Myself I had to deal with something of the same, but the traffic became too high to put it in simple one-liners (and the various kinds of statistics made it hard as well) so I decided to read the log files on the fly (the perl style of 'tail -f') and chunk down each part of the log line and put it in a database. Now I could compute all kinds of statistics with simple SQL queries, and usually I have the statistics I want within a few minutes at most. It's most flexible.

I have simple queries calculating average hits per hour based on the same weekday and hour based on the data of the past X months. The database now contains 700 million rows of log lines, so that should count as quite some data; and runs over a course of a few years... but with it I can get some interesting trending data.

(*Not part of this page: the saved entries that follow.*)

-- ==== Sys2Proof/Machine/Fetch.lean ====
section
/-! DEFINITION. The fetch stage: fragment tables, the length check, the gather of input and AUX into staging, and the
checks that need content (10_job_rings.md R226-R227, R238-R240; 01, R21-R24; 12, R292-R293; 07, R155; 09, R220). -/

namespace Sys2Proof.Machine

/-! ### The AUX range -/

/-- Total length of a DER element from its first bytes. -/
def derTotal (h : Bytes) : Nat :=
  let b := leAt h 1 1
  if h.length < 2 then 2 else if b < 0x80 then 2 + b else if b = 0x81 then 3 + leAt h 2 1
  else if b = 0x82 then 4 + fromBE (sliceOf h 2 2) else 2 ^ 24

/-- The levels of an HSS signature found by walking it: the types, and the offset of its end. -/
def hssWalk (get : Nat → Nat → Bytes) : Nat → Nat → List (Nat × Nat) × Nat
  | 0, off => ([], off)
  | n + 1, off =>
    let ots := fromBE (get (off + 4) 4)
    if ots = 0 ∨ 0x10 < ots then ([], off + 8)
    else
      let at_ := off + 8 + groupN (otsGroup ots) * (1 + otsP ots)
      let lms := fromBE (get at_ 4)
      if lms < 5 ∨ 0x18 < lms then ([], at_ + 4)
      else
        let end_ := at_ + 4 + lmsH lms * groupN (lmsGroup lms)
        let (l, e) := hssWalk get n (if n = 0 then end_ else
          end_ + lmsPubLen (let k := fromBE (get end_ 4); if 5 ≤ k ∧ k ≤ 0x18 then k else 5))
        ((lms, ots) :: l, e)

/-- Length of the seed that a keygen opcode reads from AUX (05, R105; 06, R125; 07, R155). -/
def seedLen (alg : Nat) : Nat :=
  if alg / 0x100 = 0x10 then 64 else if alg / 0x100 = 0x20 then 32
  else if alg / 0x100 = 0x30 then 3 * (pkLen alg / 2) else if alg / 0x100 = 0x44 then 32 else 0

/-- Length of the part of AUX that begins at `off`. -/
def partLen (get : Nat → Nat → Bytes) (off : Nat) : AuxPart → Nat
  | .fixed n => n
  | .derSig m => min (derTotal (get off 4)) m
  | .derKey m => min (derTotal (get off 4)) m
  | .point n => if leAt (get off 1) 0 1 = 2 ∨ leAt (get off 1) 0 1 = 3 then (n + 1) / 2 else n
  | .hssKey =>
    let k := fromBE (get (off + 4) 4)
    28 + groupN (if 5 ≤ k ∧ k ≤ 0x18 then lmsGroup k else 0)
  | .hssSig l => (hssWalk get l (off + 4)).2 - off
  | .seed => seedLen (leAt (get 0 2) 0 2)

/-- A DER string that runs past the length R152 allows: the status it gives (07, R155). -/
def derBad (get : Nat → Nat → Bytes) (off : Nat) : AuxPart → Option Nat
  | .derSig m => if m < derTotal (get off 4) then some St.verifyFail else none
  | .derKey m => if m < derTotal (get off 4) then some St.keyInvalid else none
  | _ => none

/-- The offsets and lengths of the parts. -/
def auxLayout (get : Nat → Nat → Bytes) : Nat → List AuxPart → List (Nat × Nat)
  | _, [] => []
  | off, p :: ps => (off, partLen get off p) :: auxLayout get (off + partLen get off p) ps

/-- The length of the whole range. -/
def auxTotal (l : List (Nat × Nat)) : Nat := (l.map (·.2)).sum

/-- The first DER status of the parts. -/
def auxDer (get : Nat → Nat → Bytes) (parts : List AuxPart) (l : List (Nat × Nat)) : Option Nat :=
  (List.zip parts l).findSome? fun x => derBad get x.2.1 x.1

/-- The parts of an AUX range that stands in staging. -/
def splitAux (aux : Bytes) (parts : List AuxPart) : List Bytes :=
  (auxLayout (sliceOf aux) 0 parts).map fun x => sliceOf aux x.1 x.2

/-- The parts of a job's AUX. -/
def Job.auxParts (J : Job) : List AuxPart :=
  (fieldsOf J.opcode J.param.toNat J.totalLen (fLogbook J.flags.toNat)).aux

/-- Part `i` of a job's AUX. -/
def Job.auxPart (J : Job) (i : Nat) : Bytes := (splitAux J.auxIn J.auxParts).getD i []

/-! ### Input -/

/-- Read pieces in order; where one fails, its index and the kind of the failure. -/
def State.readPieces (s : State) (m : Option Nat) : Nat → List (Nat × Nat) → Except (Nat × Nat) Bytes
  | _, [] => .ok []
  | i, (a, n) :: rest =>
    if n = 0 then s.readPieces m (i + 1) rest
    else match s.rdFault m a n with
    | some k => .error (i, k)
    | none =>
      match s.readPieces m (i + 1) rest with
      | .error e => .error e
      | .ok b => .ok (s.rd m a n ++ b)

/-- The pieces that cover bytes `skip` to `skip + take` of the whole input; an empty piece keeps the index. -/
def cutPieces : Nat → Nat → List (Nat × Nat) → List (Nat × Nat)
  | _, _, [] => []
  | skip, take, (a, n) :: rest =>
    let k := min skip n
    let t := min take (n - k)
    (a + k, t) :: cutPieces (skip - k) (take - t) rest

/-- The pieces of a job: its direct range, its fragments, or its chain's entries. -/
def Job.srcPieces (J : Job) : List (Nat × Nat) :=
  if J.entries = 1 ∧ ¬ fIndirect J.flags.toNat then [(J.srcAddr, J.totalLen)] else J.pieces

/-- The position of the first piece: its fragment index, or its entry's place in the chain with FIRST as 0 (10, R240). -/
def Job.firstPos (J : Job) : Nat := if 1 < J.entries then 1 else 0

/-! ### Staging (01, R21, R22, R24; 12, R292) -/

/-- Staging bytes of a Quadrant free for jobs: 16 MiB, less 2 MiB for each SYMM tile, less what jobs hold. -/
def State.stagingFree (s : State) (q : Option Nat) : Nat :=
  match q with
  | some q =>
    16 * 2 ^ 20 - 2 * 2 ^ 20 * ((List.range 24).filter fun i =>
      match (s.tile (24 * q + i)).asg with | some a => a.pers == 5 | none => false).length -
      ((s.jobs.filter fun e => e.2.quadrant == some q).map fun e => e.2.staged).sum
  | none => 4 * 2 ^ 20 - ((s.jobs.filter fun e => e.2.quadrant.isNone).map fun e => e.2.staged).sum

/-- Bytes of the overflow region in use. -/
def State.overflowUsed (s : State) : Nat := (s.jobs.map fun e => e.2.overflow).sum

/-- JOB_MAX_MIB in bytes (12, R297); the register's reset value is 256. -/
def State.jobMax (s : State) : Nat := (if s.reg 0x30038 % 4096 = 0 then 256 else s.reg 0x30038 % 4096) * 2 ^ 20

/-- Bytes that a job's staging takes, and bytes of the overflow region. -/
def State.stageNeed (s : State) (len : Nat) : Nat × Nat :=
  if len ≤ 2097152 then (len, 0) else (2 * 2 ^ 20, min len s.jobMax)

/-! ### Checks on content (R238, step 4) -/

/-- The template of GENERATE (09, R204, R206, R214, R512). -/
def generateOk (J : Job) : Bool :=
  let T := parseTemplate J.auxIn
  let p := J.param.toNat
  templateOk T J.fn && T.kind != 3 && !stateful T.alg && T.alg != 0x8101 &&
  (if templateKind T = .secret then secretFits T.alg T.len && p == 0 && J.dst == 0
   else T.len == 0 && definedOp T.alg && (fieldsOf T.alg p 0 false).ok)

/-- The template of IMPORT in FORMAT 3 (09, R215). -/
def importOk (J : Job) : Bool :=
  let T := parseTemplate J.auxIn
  templateOk T J.fn && T.kind == 3 && T.len == J.totalLen && publicFits T.alg T.len &&
  (T.alg / 0x100 != 0x59 || derTotal J.input == J.totalLen)

/-- A template check that fails (09, R220). -/
def templateBad (J : Job) : Bool :=
  (J.opcode == 0x8000 && !generateOk J) || (J.opcode == 0x8100 && J.param.toNat % 16 == 3 && !importOk J)

/-! ### Administrative entries (11, R255) -/

/-- The request length that an administrative command takes; none where its own rule checks it. -/
def adminLen (op p : Nat) : Option Nat :=
  match op with
  | 0x0001 => some 48
  | 0x0004 => none
  | 0x0010 => none
  | 0x0011 => none
  | 0x0020 => if p = 1 then some 0 else none
  | _ => some 0

/-- The command writes a response block. -/
def adminDst (op p : Nat) : Bool := op == 0x0006 || op == 0x0012 || op == 0x0021 || (op == 0x0020 && p == 1)

/-- R255: class 7, no INDIRECT, unused fields zero, and the request length. -/
def adminOk (J : Job) : Bool :=
  let p := J.param.toNat
  J.cls == 7 && J.handle == 0 && J.partner == 0 && J.aux == 0 && J.fragCount == 0 && !fIndirect J.flags.toNat &&
  !fProvisional J.flags.toNat && !fLogbook J.flags.toNat && (adminDst J.opcode p || J.dst == 0) &&
  (match adminLen J.opcode p with
   | some n => J.totalLen == n && (n != 0 || J.srcAddr == 0)
   | none => true)

/-! ### The stage -/

/-- A read of the fetch stage failed (R240). -/
def State.fragFault (s : State) (j index kind : Nat) : State := s.endJob j St.fragFault index [BitVec.ofNat 8 kind]

/-- Bytes of AUX data that a job's entry calls for. -/
def State.auxBytes (s : State) (J : Job) : Nat :=
  auxTotal (auxLayout (fun off n => s.rd (s.memOf J) (J.aux + off) n) 0 (if J.admin then [] else J.auxParts))

/-- A job waits for room in the overflow region (12, R292; RECK.STATUS.OVERFLOW_WAIT). -/
def State.overflowWait (s : State) : Bool :=
  s.jobs.any fun e => e.2.phase == .fetch &&
    decide (s.overflowMib * 2 ^ 20 < s.overflowUsed + (s.stageNeed (e.2.totalLen + s.auxBytes e.2)).2)

/-- The gather of input and AUX into staging, and the checks on their content. -/
def State.gather (s : State) (j : Nat) (J : Job) (early : Bool) : State :=
  let m := s.memOf J
  let get := fun off n => s.rd m (J.aux + off) n
  let parts := if J.admin then [] else J.auxParts
  let lay := auxLayout get 0 parts
  let alen := auxTotal lay
  let windowed := decide (s.jobMax < J.totalLen) && !J.admin
  let first := if windowed then s.jobMax else J.totalLen
  let (st, ov) := s.stageNeed (J.totalLen + alen)
  if !J.admin && decide (s.stagingFree J.quadrant < st) then s
  else if s.overflowMib * 2 ^ 20 < s.overflowUsed + ov then s
  else match s.readPieces m J.firstPos (cutPieces 0 first J.srcPieces) with
  | .error (i, k) => s.fragFault j i k
  | .ok input =>
    match (if alen = 0 then none else s.rdFault m J.aux alen) with
    | some k => s.fragFault j 0xFFFFFFFFFFFFFFFE k
    | none =>
      let aux := if alen = 0 then [] else s.rd m J.aux alen
      let J' := { J with
        input := input, auxIn := aux, staged := st, overflow := ov, windowed := windowed, arrived := first, early := early,
        phase := .staged }
      let s := if ov = 0 then s else s.bulkObject 5 j (input ++ aux)
      match auxDer get parts lay with
      | some status => s.endJob j status 0
      | none => if templateBad J' then s.endJob j St.malformed 0 else s.modJob j fun _ => J'

/-- The fetch stage of a job, its fields checked: the fragment table, the length check and the gather (R239, R240). -/
def State.fetchInput (s : State) (j : Nat) (J : Job) : State :=
  let m := s.memOf J
  if fIndirect J.flags.toNat then
    if J.srcAddr % 16 ≠ 0 then s.endJob j St.malformed (2 ^ 64 - 1)
    else match s.rdFault m J.srcAddr (16 * J.fragCount) with
    | some k => s.fragFault j (2 ^ 64 - 1) k
    | none =>
      let fr := parseFrags (s.rd m J.srcAddr (16 * J.fragCount)) J.fragCount
      match fr.findIdx? fun f => 2 ≤ f.flags with
      | some i => s.endJob j St.malformed i
      | none =>
        let sum := (fr.map (·.len)).sum
        if sum ≠ J.totalLen then s.endJob j St.lenMismatch (sum % 2 ^ 48)
        else s.gather j { J with pieces := fr.map fun f => (f.addr, f.len) } false
  else if 1 < J.entries then
    let sum := sumReached J.totalLen 0 J.pieces
    if sum ≠ J.totalLen then s.endJob j St.lenMismatch sum else s.gather j J false
  else s.gather j J false

/-- A windowed chain may be fetched once the entries of its first JOB_MAX_MIB have been consumed (12, R293). -/
def State.earlyReady (s : State) (J : Job) : Bool :=
  J.phase == .openChain && decide (s.jobMax < J.totalLen) && decide (s.jobMax ≤ (J.pieces.map (·.2)).sum)

/-- The host ranges that the fetch stage of a job reads. -/
def State.fetchRanges (s : State) (J : Job) : List (Nat × Nat) :=
  (if fIndirect J.flags.toNat then
    (J.srcAddr, 16 * J.fragCount) ::
      (parseFrags (s.rd (s.memOf J) J.srcAddr (16 * J.fragCount)) J.fragCount).map fun f => (f.addr, f.len)
   else J.srcPieces) ++ [(J.aux, s.auxBytes J)]

/-- A tethered device asks its lead for host ranges that a job reads. -/
def State.askJob (s : State) (J : Job) (rs : List (Nat × Nat)) : State :=
  if (s.memOf J).isNone then s.askLead rs else s

/-- FETCH_STAGE: a consumed job's fields are checked and its input is staged; it waits while staging lacks room. -/
def execFetchStage (j t : Nat) (s : State) : Out :=
  let u := s.at_ t
  match u.job? j with
  | none => noIndex
  | some J =>
    let u := u.askJob J (u.fetchRanges J)
    done s (
      if J.phase = .fetch then
        if (if J.admin then adminOk J else entryOk J) then u.fetchInput j J else u.endJob j St.malformed 0
      else if u.earlyReady J then
        match (match J.src with | .ring q => u.functionCheck J q | .internal => none) with
        | some (st, r) => u.endJob j st r
        | none =>
          if entryOk J then
            u.gather j { J with quadrant := u.stagingOf J } true
          else u.endJob j St.malformed 0
      else u)

/-- A bus error in a digest-family job clears the keyed-slot states that its tiles hold (06, R148). -/
def State.busError (s : State) (j : Nat) : State :=
  match s.job? j with
  | none => s
  | some J =>
    if famOf J.opcode = 7 then eachOf J.tilesOf (fun u n => u.modTile n fun T => { T with resident := [] }) s else s

/-- WINDOW_INPUT_ARRIVAL: the next bytes of a windowed job's input arrive, and a job that waited for them goes on
(12, R293). -/
def execWindowInputArrival (j bytes t : Nat) (s : State) : Out :=
  let u := s.at_ t
  match u.job? j with
  | none => noIndex
  | some J =>
    done s (
      if !J.windowed || J.phase = .ended || J.totalLen ≤ J.arrived then u
      else
        let n := min bytes (min J.totalLen (J.srcPieces.map (·.2)).sum - J.arrived)
        let u := u.askJob J (cutPieces J.arrived n J.srcPieces)
        match u.readPieces (u.memOf J) J.firstPos (cutPieces J.arrived n J.srcPieces) with
        | .error (i, k) => (u.busError j).fragFault j i k
        | .ok b => u.modJob j fun J => { J with input := J.input ++ b, arrived := J.arrived + n, stalled := false })

end Sys2Proof.Machine
end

aspire1 · 03-18-2016, 08:26 PM

You could also use the pretty common ELK stack rather than rolling your own (elasticsearch/logstash/kibana) and google some tutorials.

pix9 · 03-22-2016, 02:40 AM

Hello everyone, currently I am using following method for doing this. If any better way kindly let me know.

for COUNT in $(number of minutes)
do
ZERODATE=$(date +"%d/%b/%Y:%H:%M" -d "+ ${COUNT} minute")
grep "${ZERODATE}" ${LOGFILE} |tee /tmp/${ZERODATE}.log
$ foo-command /tmp/${ZERODATE}.log
sleep 1
done

regards

Ramurd · 03-23-2016, 03:32 AM

Quote:

Originally Posted by pix9

Hello everyone, currently I am using following method for doing this. If any better way kindly let me know.

for COUNT in $(number of minutes)
do
ZERODATE=$(date +"%d/%b/%Y:%H:%M" -d "+ ${COUNT} minute")
grep "${ZERODATE}" ${LOGFILE} |tee /tmp/${ZERODATE}.log
$ foo-command /tmp/${ZERODATE}.log
sleep 1
done

regards

So, for metrics of each day you'd have to iterate 1440 times over the same logfile? That hardly sounds efficient; 60 times of iterations per hour... not that efficient either; I'd rather iterate once over the file and do all computations in that iteration.

Below something along the same lines; more efficient, but not a best practice either:

Code:

while read line
do
  MINUTE="$(echo "${line}" | cut -d ' ' -f 2 | cut -d ':' -f 3)"
  HOUR="$(line "${line}" | cut -d ' ' -f 2 | cut -d ':' -f 2)"

  echo "${line}" >> ${HOUR}_${MINUTE}.log

done < ${LOGFILE}

Habitual · 03-23-2016, 05:09 AM

http://www.linuxquestions.org/questi...1/#post5076156

sundialsvcs · 03-23-2016, 07:38 AM

Another thing that I saw done, which was rather interesting (and with a different sort of log ...) was to take random samples from the log file and analyze them. IIRC, you could configure upper and lower bounds for: the starting position, the number of records to be sampled, how many to select from each range, and how many samples to take. With surprisingly small amounts of data, very useful statistics could be obtained on-the-fly without impeding the other processes which were continuously writing to it.